[Collected data entries]

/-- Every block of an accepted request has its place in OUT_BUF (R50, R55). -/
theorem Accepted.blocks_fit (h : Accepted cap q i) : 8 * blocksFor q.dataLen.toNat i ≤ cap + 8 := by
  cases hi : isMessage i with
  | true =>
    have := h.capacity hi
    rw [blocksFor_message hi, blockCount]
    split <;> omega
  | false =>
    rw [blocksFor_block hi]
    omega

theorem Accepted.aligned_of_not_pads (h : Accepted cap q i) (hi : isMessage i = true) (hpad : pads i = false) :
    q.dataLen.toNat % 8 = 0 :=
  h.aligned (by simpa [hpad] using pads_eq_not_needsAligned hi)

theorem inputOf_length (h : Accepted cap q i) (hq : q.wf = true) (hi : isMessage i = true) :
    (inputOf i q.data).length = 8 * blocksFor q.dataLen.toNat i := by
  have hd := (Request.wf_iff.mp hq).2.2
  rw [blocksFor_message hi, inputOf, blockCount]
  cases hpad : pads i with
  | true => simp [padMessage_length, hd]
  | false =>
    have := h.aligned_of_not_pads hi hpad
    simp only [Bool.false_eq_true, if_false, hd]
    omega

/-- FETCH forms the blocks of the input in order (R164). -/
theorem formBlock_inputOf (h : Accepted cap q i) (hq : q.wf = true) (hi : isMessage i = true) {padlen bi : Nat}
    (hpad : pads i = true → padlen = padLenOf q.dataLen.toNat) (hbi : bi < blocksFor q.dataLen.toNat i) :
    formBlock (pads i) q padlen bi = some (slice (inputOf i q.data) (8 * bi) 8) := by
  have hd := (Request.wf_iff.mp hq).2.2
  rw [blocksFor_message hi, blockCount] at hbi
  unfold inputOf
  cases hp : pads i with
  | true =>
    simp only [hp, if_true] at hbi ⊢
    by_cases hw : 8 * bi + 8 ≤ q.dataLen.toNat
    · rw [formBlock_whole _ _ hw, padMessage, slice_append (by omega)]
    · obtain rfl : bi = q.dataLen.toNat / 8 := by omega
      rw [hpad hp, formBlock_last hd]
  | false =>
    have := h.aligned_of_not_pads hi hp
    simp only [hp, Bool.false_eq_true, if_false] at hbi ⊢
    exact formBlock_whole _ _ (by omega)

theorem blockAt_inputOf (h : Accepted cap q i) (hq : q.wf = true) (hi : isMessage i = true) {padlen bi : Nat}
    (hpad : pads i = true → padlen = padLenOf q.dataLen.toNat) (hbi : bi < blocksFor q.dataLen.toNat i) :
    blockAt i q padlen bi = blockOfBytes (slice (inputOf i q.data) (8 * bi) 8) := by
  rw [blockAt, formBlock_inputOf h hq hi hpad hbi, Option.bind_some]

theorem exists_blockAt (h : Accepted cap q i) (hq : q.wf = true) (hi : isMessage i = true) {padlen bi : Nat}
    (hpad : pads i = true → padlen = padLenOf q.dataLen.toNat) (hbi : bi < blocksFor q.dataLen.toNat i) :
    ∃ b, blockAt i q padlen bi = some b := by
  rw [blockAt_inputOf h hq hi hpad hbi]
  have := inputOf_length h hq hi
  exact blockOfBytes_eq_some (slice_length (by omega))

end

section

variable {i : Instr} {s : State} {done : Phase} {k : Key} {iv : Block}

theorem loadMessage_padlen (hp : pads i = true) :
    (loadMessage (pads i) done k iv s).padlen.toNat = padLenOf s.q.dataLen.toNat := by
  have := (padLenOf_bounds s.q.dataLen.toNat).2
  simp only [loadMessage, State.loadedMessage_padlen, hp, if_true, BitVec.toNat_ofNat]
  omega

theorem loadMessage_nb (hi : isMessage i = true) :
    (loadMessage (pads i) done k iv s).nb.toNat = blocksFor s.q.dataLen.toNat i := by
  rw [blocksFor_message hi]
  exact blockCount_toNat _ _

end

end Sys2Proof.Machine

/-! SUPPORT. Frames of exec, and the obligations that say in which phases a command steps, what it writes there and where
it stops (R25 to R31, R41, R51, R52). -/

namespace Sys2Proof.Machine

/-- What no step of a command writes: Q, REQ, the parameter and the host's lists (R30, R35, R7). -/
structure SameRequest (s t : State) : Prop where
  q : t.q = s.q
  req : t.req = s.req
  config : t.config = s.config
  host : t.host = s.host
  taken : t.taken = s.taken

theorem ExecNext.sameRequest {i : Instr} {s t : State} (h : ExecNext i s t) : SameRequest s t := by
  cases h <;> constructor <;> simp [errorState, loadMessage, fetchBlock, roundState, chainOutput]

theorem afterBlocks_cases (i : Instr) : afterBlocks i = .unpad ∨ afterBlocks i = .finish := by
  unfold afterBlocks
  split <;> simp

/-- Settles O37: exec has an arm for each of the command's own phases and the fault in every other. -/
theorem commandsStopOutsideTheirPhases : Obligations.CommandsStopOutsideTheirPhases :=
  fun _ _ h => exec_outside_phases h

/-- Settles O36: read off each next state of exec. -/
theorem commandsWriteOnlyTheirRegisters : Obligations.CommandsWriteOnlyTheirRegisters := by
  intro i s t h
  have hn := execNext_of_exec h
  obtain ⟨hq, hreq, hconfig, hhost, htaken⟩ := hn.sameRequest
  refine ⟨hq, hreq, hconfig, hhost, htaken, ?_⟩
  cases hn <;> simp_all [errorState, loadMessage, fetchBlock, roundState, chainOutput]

---

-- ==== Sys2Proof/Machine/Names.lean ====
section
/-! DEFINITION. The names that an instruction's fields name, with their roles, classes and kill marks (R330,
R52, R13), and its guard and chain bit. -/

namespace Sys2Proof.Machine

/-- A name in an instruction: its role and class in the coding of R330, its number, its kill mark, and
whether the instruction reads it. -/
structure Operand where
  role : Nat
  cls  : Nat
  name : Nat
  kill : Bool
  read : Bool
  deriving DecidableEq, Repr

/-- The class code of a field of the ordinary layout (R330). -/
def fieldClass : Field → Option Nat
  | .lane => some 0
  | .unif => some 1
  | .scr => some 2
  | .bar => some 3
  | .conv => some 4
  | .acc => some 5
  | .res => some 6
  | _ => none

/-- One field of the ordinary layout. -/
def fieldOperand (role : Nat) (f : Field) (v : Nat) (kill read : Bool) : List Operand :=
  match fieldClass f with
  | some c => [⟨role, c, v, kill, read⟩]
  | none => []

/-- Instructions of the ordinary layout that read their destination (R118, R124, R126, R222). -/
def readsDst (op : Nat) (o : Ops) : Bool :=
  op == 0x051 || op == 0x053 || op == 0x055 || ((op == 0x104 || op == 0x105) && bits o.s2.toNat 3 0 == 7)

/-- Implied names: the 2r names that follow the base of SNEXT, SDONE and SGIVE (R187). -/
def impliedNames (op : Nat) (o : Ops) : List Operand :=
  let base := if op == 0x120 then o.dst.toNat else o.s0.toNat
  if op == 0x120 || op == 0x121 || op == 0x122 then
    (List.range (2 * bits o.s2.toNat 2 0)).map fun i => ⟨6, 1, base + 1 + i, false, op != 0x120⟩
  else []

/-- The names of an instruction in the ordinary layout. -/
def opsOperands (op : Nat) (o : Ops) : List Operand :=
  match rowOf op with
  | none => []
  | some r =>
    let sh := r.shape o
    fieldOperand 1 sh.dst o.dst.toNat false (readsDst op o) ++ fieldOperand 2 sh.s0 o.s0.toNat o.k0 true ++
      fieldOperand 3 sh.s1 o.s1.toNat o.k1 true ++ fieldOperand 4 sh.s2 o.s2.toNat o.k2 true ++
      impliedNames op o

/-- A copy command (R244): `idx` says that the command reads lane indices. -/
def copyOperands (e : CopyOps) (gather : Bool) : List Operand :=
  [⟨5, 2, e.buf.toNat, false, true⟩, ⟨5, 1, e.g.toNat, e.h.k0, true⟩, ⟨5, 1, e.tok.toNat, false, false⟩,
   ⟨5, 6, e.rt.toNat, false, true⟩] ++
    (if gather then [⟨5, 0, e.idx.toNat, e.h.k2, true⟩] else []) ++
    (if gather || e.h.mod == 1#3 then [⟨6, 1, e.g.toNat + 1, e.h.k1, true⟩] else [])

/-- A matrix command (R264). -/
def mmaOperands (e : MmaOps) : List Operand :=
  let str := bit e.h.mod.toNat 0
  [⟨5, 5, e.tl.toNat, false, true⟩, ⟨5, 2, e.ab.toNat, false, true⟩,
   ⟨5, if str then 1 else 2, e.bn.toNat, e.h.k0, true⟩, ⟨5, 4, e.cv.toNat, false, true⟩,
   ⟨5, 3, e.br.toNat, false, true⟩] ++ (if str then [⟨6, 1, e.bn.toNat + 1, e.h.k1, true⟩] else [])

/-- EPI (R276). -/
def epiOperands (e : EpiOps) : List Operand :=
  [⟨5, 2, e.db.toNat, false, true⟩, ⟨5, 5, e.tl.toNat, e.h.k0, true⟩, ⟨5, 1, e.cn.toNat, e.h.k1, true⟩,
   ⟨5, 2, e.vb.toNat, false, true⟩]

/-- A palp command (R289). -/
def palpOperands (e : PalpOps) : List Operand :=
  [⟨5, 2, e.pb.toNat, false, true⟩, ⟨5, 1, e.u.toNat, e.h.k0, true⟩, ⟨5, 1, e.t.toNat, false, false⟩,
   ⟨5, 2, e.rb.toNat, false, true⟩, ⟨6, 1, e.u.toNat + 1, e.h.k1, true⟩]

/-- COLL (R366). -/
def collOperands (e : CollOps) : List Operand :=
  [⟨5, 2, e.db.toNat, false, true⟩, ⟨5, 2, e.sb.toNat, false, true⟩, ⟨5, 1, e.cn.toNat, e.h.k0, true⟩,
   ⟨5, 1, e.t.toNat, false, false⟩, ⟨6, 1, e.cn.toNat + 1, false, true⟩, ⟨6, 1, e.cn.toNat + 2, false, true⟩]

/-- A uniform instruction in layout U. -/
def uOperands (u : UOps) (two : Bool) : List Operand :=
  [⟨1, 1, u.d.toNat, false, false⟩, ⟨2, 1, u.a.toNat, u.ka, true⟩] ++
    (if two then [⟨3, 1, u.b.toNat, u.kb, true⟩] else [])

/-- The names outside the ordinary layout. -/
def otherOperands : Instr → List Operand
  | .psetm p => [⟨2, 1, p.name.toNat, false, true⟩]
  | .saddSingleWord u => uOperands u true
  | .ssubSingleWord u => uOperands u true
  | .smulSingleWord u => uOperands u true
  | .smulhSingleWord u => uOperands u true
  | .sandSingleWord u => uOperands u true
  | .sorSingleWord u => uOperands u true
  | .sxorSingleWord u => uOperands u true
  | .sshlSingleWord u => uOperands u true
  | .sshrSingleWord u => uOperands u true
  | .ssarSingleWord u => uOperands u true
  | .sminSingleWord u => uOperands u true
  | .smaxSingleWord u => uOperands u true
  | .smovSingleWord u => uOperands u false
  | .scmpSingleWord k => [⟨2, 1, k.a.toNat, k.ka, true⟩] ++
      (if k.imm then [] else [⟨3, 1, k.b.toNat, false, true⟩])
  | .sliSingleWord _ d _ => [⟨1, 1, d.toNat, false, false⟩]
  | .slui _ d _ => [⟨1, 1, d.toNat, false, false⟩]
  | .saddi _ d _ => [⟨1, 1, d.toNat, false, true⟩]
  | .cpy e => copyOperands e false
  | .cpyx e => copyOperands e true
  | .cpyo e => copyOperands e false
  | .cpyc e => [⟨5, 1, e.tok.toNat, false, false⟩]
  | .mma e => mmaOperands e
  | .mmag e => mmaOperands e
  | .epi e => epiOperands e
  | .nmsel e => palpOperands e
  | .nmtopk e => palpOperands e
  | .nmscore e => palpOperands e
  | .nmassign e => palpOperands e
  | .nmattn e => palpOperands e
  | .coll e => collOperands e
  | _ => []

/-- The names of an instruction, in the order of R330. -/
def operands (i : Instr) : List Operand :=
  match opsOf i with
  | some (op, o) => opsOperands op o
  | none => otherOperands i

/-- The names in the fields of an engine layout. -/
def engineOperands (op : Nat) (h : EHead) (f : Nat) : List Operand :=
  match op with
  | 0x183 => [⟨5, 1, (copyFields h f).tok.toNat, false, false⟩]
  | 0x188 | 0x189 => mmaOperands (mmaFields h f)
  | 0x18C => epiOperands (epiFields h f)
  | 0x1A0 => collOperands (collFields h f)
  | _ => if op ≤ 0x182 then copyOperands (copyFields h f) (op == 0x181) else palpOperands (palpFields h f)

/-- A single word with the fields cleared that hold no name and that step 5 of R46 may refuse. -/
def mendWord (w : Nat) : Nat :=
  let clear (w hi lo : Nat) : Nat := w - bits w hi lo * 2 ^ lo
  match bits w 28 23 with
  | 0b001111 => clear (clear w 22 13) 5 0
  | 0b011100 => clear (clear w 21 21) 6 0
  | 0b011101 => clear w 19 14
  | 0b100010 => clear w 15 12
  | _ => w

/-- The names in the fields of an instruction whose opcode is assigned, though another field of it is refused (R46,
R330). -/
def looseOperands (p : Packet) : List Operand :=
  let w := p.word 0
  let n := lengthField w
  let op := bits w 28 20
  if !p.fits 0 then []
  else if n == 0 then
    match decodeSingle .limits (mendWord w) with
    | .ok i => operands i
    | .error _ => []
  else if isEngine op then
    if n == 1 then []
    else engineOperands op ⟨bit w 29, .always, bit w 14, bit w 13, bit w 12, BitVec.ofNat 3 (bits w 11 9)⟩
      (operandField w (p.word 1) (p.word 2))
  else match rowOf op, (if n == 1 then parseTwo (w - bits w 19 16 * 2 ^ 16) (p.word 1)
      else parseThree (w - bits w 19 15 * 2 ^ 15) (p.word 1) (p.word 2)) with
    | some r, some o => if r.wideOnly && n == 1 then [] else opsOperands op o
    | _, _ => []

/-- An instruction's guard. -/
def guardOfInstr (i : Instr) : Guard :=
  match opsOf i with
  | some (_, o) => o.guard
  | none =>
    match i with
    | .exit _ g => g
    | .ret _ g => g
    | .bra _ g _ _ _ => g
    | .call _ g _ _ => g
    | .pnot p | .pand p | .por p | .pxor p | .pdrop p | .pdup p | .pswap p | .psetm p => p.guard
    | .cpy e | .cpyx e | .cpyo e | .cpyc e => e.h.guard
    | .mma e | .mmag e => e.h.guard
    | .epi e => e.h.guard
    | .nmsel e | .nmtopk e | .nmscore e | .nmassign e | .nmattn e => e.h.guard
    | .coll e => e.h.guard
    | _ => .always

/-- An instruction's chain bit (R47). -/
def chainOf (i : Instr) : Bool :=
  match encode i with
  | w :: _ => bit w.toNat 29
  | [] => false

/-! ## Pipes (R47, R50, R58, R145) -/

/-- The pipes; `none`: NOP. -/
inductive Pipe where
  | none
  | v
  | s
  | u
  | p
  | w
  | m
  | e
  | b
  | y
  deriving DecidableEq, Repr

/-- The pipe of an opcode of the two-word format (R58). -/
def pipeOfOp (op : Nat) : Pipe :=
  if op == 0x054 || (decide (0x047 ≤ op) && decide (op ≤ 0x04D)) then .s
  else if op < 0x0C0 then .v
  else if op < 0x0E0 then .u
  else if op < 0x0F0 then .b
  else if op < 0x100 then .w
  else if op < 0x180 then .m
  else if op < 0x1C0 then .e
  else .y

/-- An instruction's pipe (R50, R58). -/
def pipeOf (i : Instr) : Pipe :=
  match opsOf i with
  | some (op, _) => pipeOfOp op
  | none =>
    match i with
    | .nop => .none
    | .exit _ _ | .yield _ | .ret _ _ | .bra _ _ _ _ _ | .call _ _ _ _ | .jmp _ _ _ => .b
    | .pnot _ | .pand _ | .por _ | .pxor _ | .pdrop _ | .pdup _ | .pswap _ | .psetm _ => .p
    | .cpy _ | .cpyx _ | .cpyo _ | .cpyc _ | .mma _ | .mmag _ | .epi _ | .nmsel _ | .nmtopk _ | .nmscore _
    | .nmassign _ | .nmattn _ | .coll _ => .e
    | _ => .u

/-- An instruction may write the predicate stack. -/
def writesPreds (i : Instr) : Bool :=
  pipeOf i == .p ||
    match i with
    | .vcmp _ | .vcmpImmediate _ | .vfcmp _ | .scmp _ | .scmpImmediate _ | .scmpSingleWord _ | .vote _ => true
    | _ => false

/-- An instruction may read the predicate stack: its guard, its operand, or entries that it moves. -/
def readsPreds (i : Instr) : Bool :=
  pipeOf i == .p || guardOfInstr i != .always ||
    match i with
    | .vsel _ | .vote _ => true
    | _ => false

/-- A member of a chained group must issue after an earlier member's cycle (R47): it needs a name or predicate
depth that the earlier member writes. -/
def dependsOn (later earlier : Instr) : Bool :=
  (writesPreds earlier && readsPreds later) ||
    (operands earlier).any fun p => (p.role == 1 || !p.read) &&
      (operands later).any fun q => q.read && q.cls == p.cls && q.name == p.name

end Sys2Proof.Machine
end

### What you are asked to do
Select and copy each line from the data that includes the word "theorem".

### Response
theorem Accepted.blocks_fit (h : Accepted cap q i) : 8 * blocksFor q.dataLen.toNat i ≤ cap + 8 := by
theorem Accepted.aligned_of_not_pads (h : Accepted cap q i) (hi : isMessage i = true) (hpad : pads i = false) :
theorem inputOf_length (h : Accepted cap q i) (hq : q.wf = true) (hi : isMessage i = true) :
theorem formBlock_inputOf (h : Accepted cap q i) (hq : q.wf = true) (hi : isMessage i = true) {padlen bi : Nat}
theorem blockAt_inputOf (h : Accepted cap q i) (hq : q.wf = true) (hi : isMessage i = true) {padlen bi : Nat}
theorem exists_blockAt (h : Accepted cap q i) (hq : q.wf = true) (hi : isMessage i = true) {padlen bi : Nat}
theorem loadMessage_padlen (hp : pads i = true) :
theorem loadMessage_nb (hi : isMessage i = true) :
theorem ExecNext.sameRequest {i : Instr} {s t : State} (h : ExecNext i s t) : SameRequest s t := by
theorem afterBlocks_cases (i : Instr) : afterBlocks i = .unpad ∨ afterBlocks i = .finish := by
theorem commandsStopOutsideTheirPhases : Obligations.CommandsStopOutsideTheirPhases :=
theorem commandsWriteOnlyTheirRegisters : Obligations.CommandsWriteOnlyTheirRegisters := by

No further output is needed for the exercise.